While researching 5G, I came across massive MIMO. Thing is to understand massive MIMO, I need to understand MIMO, which I am somewhat confused about.
First thing I'm confused about is the spatial multiplexing. I understand the base station can send two signals with the same frequency at the same time in multiple different directions and they won't interfere because they take different paths, but how do they not interfere when they reach the mobile? For instance, if my phone has two antennas, my phone is pretty small so how won't the signal interfere?
Under that question is another question. I read some stuff about signal vectors being orthogonal and such, but I have no idea what that means. What are the vectors? How are they orthogonal? Also don't understand the matrix \$H\$ or \$H^{-1}\$ is that's used to compute the CSI using pilot signals, very confused about all the equations I see.

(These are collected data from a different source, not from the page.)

-- ==== Sys2Proof/Laws/State.lean ====
section
/-! SUPPORT. Laws/State.lean: what each update of the state leaves in each field, one lemma per field. -/

namespace Sys2Proof.Machine.State

/-! ### updLink -/

@[simp] theorem updLink_links (s : State) (p : Port) (f : LinkPort → LinkPort) : (s.updLink p f).links = s.links.upd p f := rfl
@[simp] theorem updLink_intakes (s : State) (p : Port) (f : LinkPort → LinkPort) : (s.updLink p f).intakes = s.intakes := rfl
@[simp] theorem updLink_matrix (s : State) (p : Port) (f : LinkPort → LinkPort) : (s.updLink p f).matrix = s.matrix := rfl
@[simp] theorem updLink_absorbPtr (s : State) (p : Port) (f : LinkPort → LinkPort) : (s.updLink p f).absorbPtr = s.absorbPtr := rfl
@[simp] theorem updLink_portMap (s : State) (p : Port) (f : LinkPort → LinkPort) : (s.updLink p f).portMap = s.portMap := rfl
@[simp] theorem updLink_staging (s : State) (p : Port) (f : LinkPort → LinkPort) : (s.updLink p f).staging = s.staging := rfl
@[simp] theorem updLink_tablesReady (s : State) (p : Port) (f : LinkPort → LinkPort) : (s.updLink p f).tablesReady = s.tablesReady := rfl
@[simp] theorem updLink_tableInit (s : State) (p : Port) (f : LinkPort → LinkPort) : (s.updLink p f).tableInit = s.tableInit := rfl
@[simp] theorem updLink_arbiters (s : State) (p : Port) (f : LinkPort → LinkPort) : (s.updLink p f).arbiters = s.arbiters := rfl
@[simp] theorem updLink_grantLists (s : State) (p : Port) (f : LinkPort → LinkPort) : (s.updLink p f).grantLists = s.grantLists := rfl
@[simp] theorem updLink_grantWindow (s : State) (p : Port) (f : LinkPort → LinkPort) : (s.updLink p f).grantWindow = s.grantWindow := rfl
@[simp] theorem updLink_transmit (s : State) (p : Port) (f : LinkPort → LinkPort) : (s.updLink p f).transmit = s.transmit := rfl
@[simp] theorem updLink_groups (s : State) (p : Port) (f : LinkPort → LinkPort) : (s.updLink p f).groups = s.groups := rfl
@[simp] theorem updLink_mcastQueues (s : State) (p : Port) (f : LinkPort → LinkPort) : (s.updLink p f).mcastQueues = s.mcastQueues := rfl
@[simp] theorem updLink_allocPtr (s : State) (p : Port) (f : LinkPort → LinkPort) : (s.updLink p f).allocPtr = s.allocPtr := rfl
@[simp] theorem updLink_slots (s : State) (p : Port) (f : LinkPort → LinkPort) : (s.updLink p f).slots = s.slots := rfl
@[simp] theorem updLink_discardedA (s : State) (p : Port) (f : LinkPort → LinkPort) : (s.updLink p f).discardedA = s.discardedA := rfl
@[simp] theorem updLink_discardedB (s : State) (p : Port) (f : LinkPort → LinkPort) : (s.updLink p f).discardedB = s.discardedB := rfl
@[simp] theorem updLink_holder (s : State) (p : Port) (f : LinkPort → LinkPort) : (s.updLink p f).holder = s.holder := rfl
@[simp] theorem updLink_claimTimer (s : State) (p : Port) (f : LinkPort → LinkPort) : (s.updLink p f).claimTimer = s.claimTimer := rfl
@[simp] theorem updLink_claimTimeout (s : State) (p : Port) (f : LinkPort → LinkPort) : (s.updLink p f).claimTimeout = s.claimTimeout := rfl
@[simp] theorem updLink_viewA (s : State) (p : Port) (f : LinkPort → LinkPort) : (s.updLink p f).viewA = s.viewA := rfl
@[simp] theorem updLink_viewB (s : State) (p : Port) (f : LinkPort → LinkPort) : (s.updLink p f).viewB = s.viewB := rfl
@[simp] theorem updLink_capture (s : State) (p : Port) (f : LinkPort → LinkPort) : (s.updLink p f).capture = s.capture := rfl
@[simp] theorem updLink_moreFaults (s : State) (p : Port) (f : LinkPort → LinkPort) : (s.updLink p f).moreFaults = s.moreFaults := rfl
@[simp] theorem updLink_meters (s : State) (p : Port) (f : LinkPort → LinkPort) : (s.updLink p f).meters = s.meters := rfl
@[simp] theorem updLink_plane (s : State) (p : Port) (f : LinkPort → LinkPort) : (s.updLink p f).plane = s.plane := rfl
@[simp] theorem updLink_startCause (s : State) (p : Port) (f : LinkPort → LinkPort) : (s.updLink p f).startCause = s.startCause := rfl
@[simp] theorem updLink_held (s : State) (p : Port) (f : LinkPort → LinkPort) : (s.updLink p f).held = s.held := rfl
@[simp] theorem updLink_now (s : State) (p : Port) (f : LinkPort → LinkPort) : (s.updLink p f).now = s.now := rfl
@[simp] theorem updLink_out (s : State) (p : Port) (f : LinkPort → LinkPort) : (s.updLink p f).out = s.out := rfl
@[simp] theorem updLink_freeCount (s : State) (p : Port) (f : LinkPort → LinkPort) : (s.updLink p f).freeCount = s.freeCount := rfl
@[simp] theorem updLink_pending (s : State) (p : Port) (f : LinkPort → LinkPort) : (s.updLink p f).pending = s.pending := rfl

/-! ### updIntake -/

@[simp] theorem updIntake_links (s : State) (p : Port) (f : Intake → Intake) : (s.updIntake p f).links = s.links := rfl
@[simp] theorem updIntake_intakes (s : State) (p : Port) (f : Intake → Intake) : (s.updIntake p f).intakes = s.intakes.upd p f := rfl
@[simp] theorem updIntake_matrix (s : State) (p : Port) (f : Intake → Intake) : (s.updIntake p f).matrix = s.matrix := rfl
@[simp] theorem updIntake_absorbPtr (s : State) (p : Port) (f : Intake → Intake) : (s.updIntake p f).absorbPtr = s.absorbPtr := rfl
@[simp] theorem updIntake_portMap (s : State) (p : Port) (f : Intake → Intake) : (s.updIntake p f).portMap = s.portMap := rfl
@[simp] theorem updIntake_staging (s : State) (p : Port) (f : Intake → Intake) : (s.updIntake p f).staging = s.staging := rfl
@[simp] theorem updIntake_tablesReady (s : State) (p : Port) (f : Intake → Intake) : (s.updIntake p f).tablesReady = s.tablesReady := rfl
@[simp] theorem updIntake_tableInit (s : State) (p : Port) (f : Intake → Intake) : (s.updIntake p f).tableInit = s.tableInit := rfl
@[simp] theorem updIntake_arbiters (s : State) (p : Port) (f : Intake → Intake) : (s.updIntake p f).arbiters = s.arbiters := rfl
@[simp] theorem updIntake_grantLists (s : State) (p : Port) (f : Intake → Intake) : (s.updIntake p f).grantLists = s.grantLists := rfl
@[simp] theorem updIntake_grantWindow (s : State) (p : Port) (f : Intake → Intake) : (s.updIntake p f).grantWindow = s.grantWindow := rfl
@[simp] theorem updIntake_transmit (s : State) (p : Port) (f : Intake → Intake) : (s.updIntake p f).transmit = s.transmit := rfl
@[simp] theorem updIntake_groups (s : State) (p : Port) (f : Intake → Intake) : (s.updIntake p f).groups = s.groups := rfl
@[simp] theorem updIntake_mcastQueues (s : State) (p : Port) (f : Intake → Intake) : (s.updIntake p f).mcastQueues = s.mcastQueues := rfl
@[simp] theorem updIntake_allocPtr (s : State) (p : Port) (f : Intake → Intake) : (s.updIntake p f).allocPtr = s.allocPtr := rfl
@[simp] theorem updIntake_slots (s : State) (p : Port) (f : Intake → Intake) : (s.updIntake p f).slots = s.slots := rfl
@[simp] theorem updIntake_discardedA (s : State) (p : Port) (f : Intake → Intake) : (s.updIntake p f).discardedA = s.discardedA := rfl
@[simp] theorem updIntake_discardedB (s : State) (p : Port) (f : Intake → Intake) : (s.updIntake p f).discardedB = s.discardedB := rfl
@[simp] theorem updIntake_holder (s : State) (p : Port) (f : Intake → Intake) : (s.updIntake p f).holder = s.holder := rfl
@[simp] theorem updIntake_claimTimer (s : State) (p : Port) (f : Intake → Intake) : (s.updIntake p f).claimTimer = s.claimTimer := rfl
@[simp] theorem updIntake_claimTimeout (s : State) (p : Port) (f : Intake → Intake) : (s.updIntake p f).claimTimeout = s.claimTimeout := rfl
@[simp] theorem updIntake_viewA (s : State) (p : Port) (f : Intake → Intake) : (s.updIntake p f).viewA = s.viewA := rfl
@[simp] theorem updIntake_viewB (s : State) (p : Port) (f : Intake → Intake) : (s.updIntake p f).viewB = s.viewB := rfl
@[simp] theorem updIntake_capture (s : State) (p : Port) (f : Intake → Intake) : (s.updIntake p f).capture = s.capture := rfl
@[simp] theorem updIntake_moreFaults (s : State) (p : Port) (f : Intake → Intake) : (s.updIntake p f).moreFaults = s.moreFaults := rfl
@[simp] theorem updIntake_meters (s : State) (p : Port) (f : Intake → Intake) : (s.updIntake p f).meters = s.meters := rfl
@[simp] theorem updIntake_plane (s : State) (p : Port) (f : Intake → Intake) : (s.updIntake p f).plane = s.plane := rfl
@[simp] theorem updIntake_startCause (s : State) (p : Port) (f : Intake → Intake) : (s.updIntake p f).startCause = s.startCause := rfl
@[simp] theorem updIntake_held (s : State) (p : Port) (f : Intake → Intake) : (s.updIntake p f).held = s.held := rfl
@[simp] theorem updIntake_now (s : State) (p : Port) (f : Intake → Intake) : (s.updIntake p f).now = s.now := rfl
@[simp] theorem updIntake_out (s : State) (p : Port) (f : Intake → Intake) : (s.updIntake p f).out = s.out := rfl
@[simp] theorem updIntake_freeCount (s : State) (p : Port) (f : Intake → Intake) : (s.updIntake p f).freeCount = s.freeCount := rfl
@[simp] theorem updIntake_pending (s : State) (p : Port) (f : Intake → Intake) : (s.updIntake p f).pending = s.pending := rfl

/-! ### updArb -/

@[simp] theorem updArb_links (s : State) (j : Port) (f : Arbiter → Arbiter) : (s.updArb j f).links = s.links := rfl
@[simp] theorem updArb_intakes (s : State) (j : Port) (f : Arbiter → Arbiter) : (s.updArb j f).intakes = s.intakes := rfl
@[simp] theorem updArb_matrix (s : State) (j : Port) (f : Arbiter → Arbiter) : (s.updArb j f).matrix = s.matrix := rfl
@[simp] theorem updArb_absorbPtr (s : State) (j : Port) (f : Arbiter → Arbiter) : (s.updArb j f).absorbPtr = s.absorbPtr := rfl
@[simp] theorem updArb_portMap (s : State) (j : Port) (f : Arbiter → Arbiter) : (s.updArb j f).portMap = s.portMap := rfl
@[simp] theorem updArb_staging (s : State) (j : Port) (f : Arbiter → Arbiter) : (s.updArb j f).staging = s.staging := rfl
@[simp] theorem updArb_tablesReady (s : State) (j : Port) (f : Arbiter → Arbiter) : (s.updArb j f).tablesReady = s.tablesReady := rfl
@[simp] theorem updArb_tableInit (s : State) (j : Port) (f : Arbiter → Arbiter) : (s.updArb j f).tableInit = s.tableInit := rfl
@[simp] theorem updArb_arbiters (s : State) (j : Port) (f : Arbiter → Arbiter) : (s.updArb j f).arbiters = s.arbiters.upd j f := rfl
@[simp] theorem updArb_grantLists (s : State) (j : Port) (f : Arbiter → Arbiter) : (s.updArb j f).grantLists = s.grantLists := rfl
@[simp] theorem updArb_grantWindow (s : State) (j : Port) (f : Arbiter → Arbiter) : (s.updArb j f).grantWindow = s.grantWindow := rfl
@[simp] theorem updArb_transmit (s : State) (j : Port) (f : Arbiter → Arbiter) : (s.updArb j f).transmit = s.transmit := rfl
@[simp] theorem updArb_groups (s : State) (j : Port) (f : Arbiter → Arbiter) : (s.updArb j f).groups = s.groups := rfl
@[simp] theorem updArb_mcastQueues (s : State) (j : Port) (f : Arbiter → Arbiter) : (s.updArb j f).mcastQueues = s.mcastQueues := rfl
@[simp] theorem updArb_allocPtr (s : State) (j : Port) (f : Arbiter → Arbiter) : (s.updArb j f).allocPtr = s.allocPtr := rfl
@[simp] theorem updArb_slots (s : State) (j : Port) (f : Arbiter → Arbiter) : (s.updArb j f).slots = s.slots := rfl
@[simp] theorem updArb_discardedA (s : State) (j : Port) (f : Arbiter → Arbiter) : (s.updArb j f).discardedA = s.discardedA := rfl
@[simp] theorem updArb_discardedB (s : State) (j : Port) (f : Arbiter → Arbiter) : (s.updArb j f).discardedB = s.discardedB := rfl
@[simp] theorem updArb_holder (s : State) (j : Port) (f : Arbiter → Arbiter) : (s.updArb j f).holder = s.holder := rfl
@[simp] theorem updArb_claimTimer (s : State) (j : Port) (f : Arbiter → Arbiter) : (s.updArb j f).claimTimer = s.claimTimer := rfl
@[simp] theorem updArb_claimTimeout (s : State) (j : Port) (f : Arbiter → Arbiter) : (s.updArb j f).claimTimeout = s.claimTimeout := rfl
@[simp] theorem updArb_viewA (s : State) (j : Port) (f : Arbiter → Arbiter) : (s.updArb j f).viewA = s.viewA := rfl
@[simp] theorem updArb_viewB (s : State) (j : Port) (f : Arbiter → Arbiter) : (s.updArb j f).viewB = s.viewB := rfl
@[simp] theorem updArb_capture (s : State) (j : Port) (f : Arbiter → Arbiter) : (s.updArb j f).capture = s.capture := rfl
@[simp] theorem updArb_moreFaults (s : State) (j : Port) (f : Arbiter → Arbiter) : (s.updArb j f).moreFaults = s.moreFaults := rfl
@[simp] theorem updArb_meters (s : State) (j : Port) (f : Arbiter → Arbiter) : (s.updArb j f).meters = s.meters := rfl
@[simp] theorem updArb_plane (s : State) (j : Port) (f : Arbiter → Arbiter) : (s.updArb j f).plane = s.plane := rfl
@[simp] theorem updArb_startCause (s : State) (j : Port) (f : Arbiter → Arbiter) : (s.updArb j f).startCause = s.startCause := rfl
@[simp] theorem updArb_held (s : State) (j : Port) (f : Arbiter → Arbiter) : (s.updArb j f).held = s.held := rfl
@[simp] theorem updArb_now (s : State) (j : Port) (f : Arbiter → Arbiter) : (s.updArb j f).now = s.now := rfl
@[simp] theorem updArb_out (s : State) (j : Port) (f : Arbiter → Arbiter) : (s.updArb j f).out = s.out := rfl
@[simp] theorem updArb_freeCount (s : State) (j : Port) (f : Arbiter → Arbiter) : (s.updArb j f).freeCount = s.freeCount := rfl
@[simp] theorem updArb_pending (s : State) (j : Port) (f : Arbiter → Arbiter) : (s.updArb j f).pending = s.pending := rfl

Finally I'm kind of confused as to how the capacity is increased in MU-MIMO. Let's say I have 2 antennas at the base station and two users. Let's say transmitting each bit takes 1 millisecond. If I have 8 bits to transmit to each user, then using MIMO it will take me 4 milliseconds to transmit the data to user 1 (since each antenna sends 4 bits) and 4 milliseconds to transmit the data to user 2, so a total of 8 milliseconds. On the other hand, if I dedicated 1 antenna for user 1 and 1 antenna for user 2, it would still take me 8 milliseconds to transmit the data for both, and that's better because user 2 doesn't have to wait... so where is the increase?
Do you guys know any books or articles that explain massive MIMO comprehensively but also very easy to understand? Most of the stuff I read is very confusing. I'm only an undergrad ECE student, I have a hard time making sense of academic papers published about this topic.
Hope this is the right site to post these questions. Sorry if anything is not clear, I'll try to clear things up, and thanks in advance.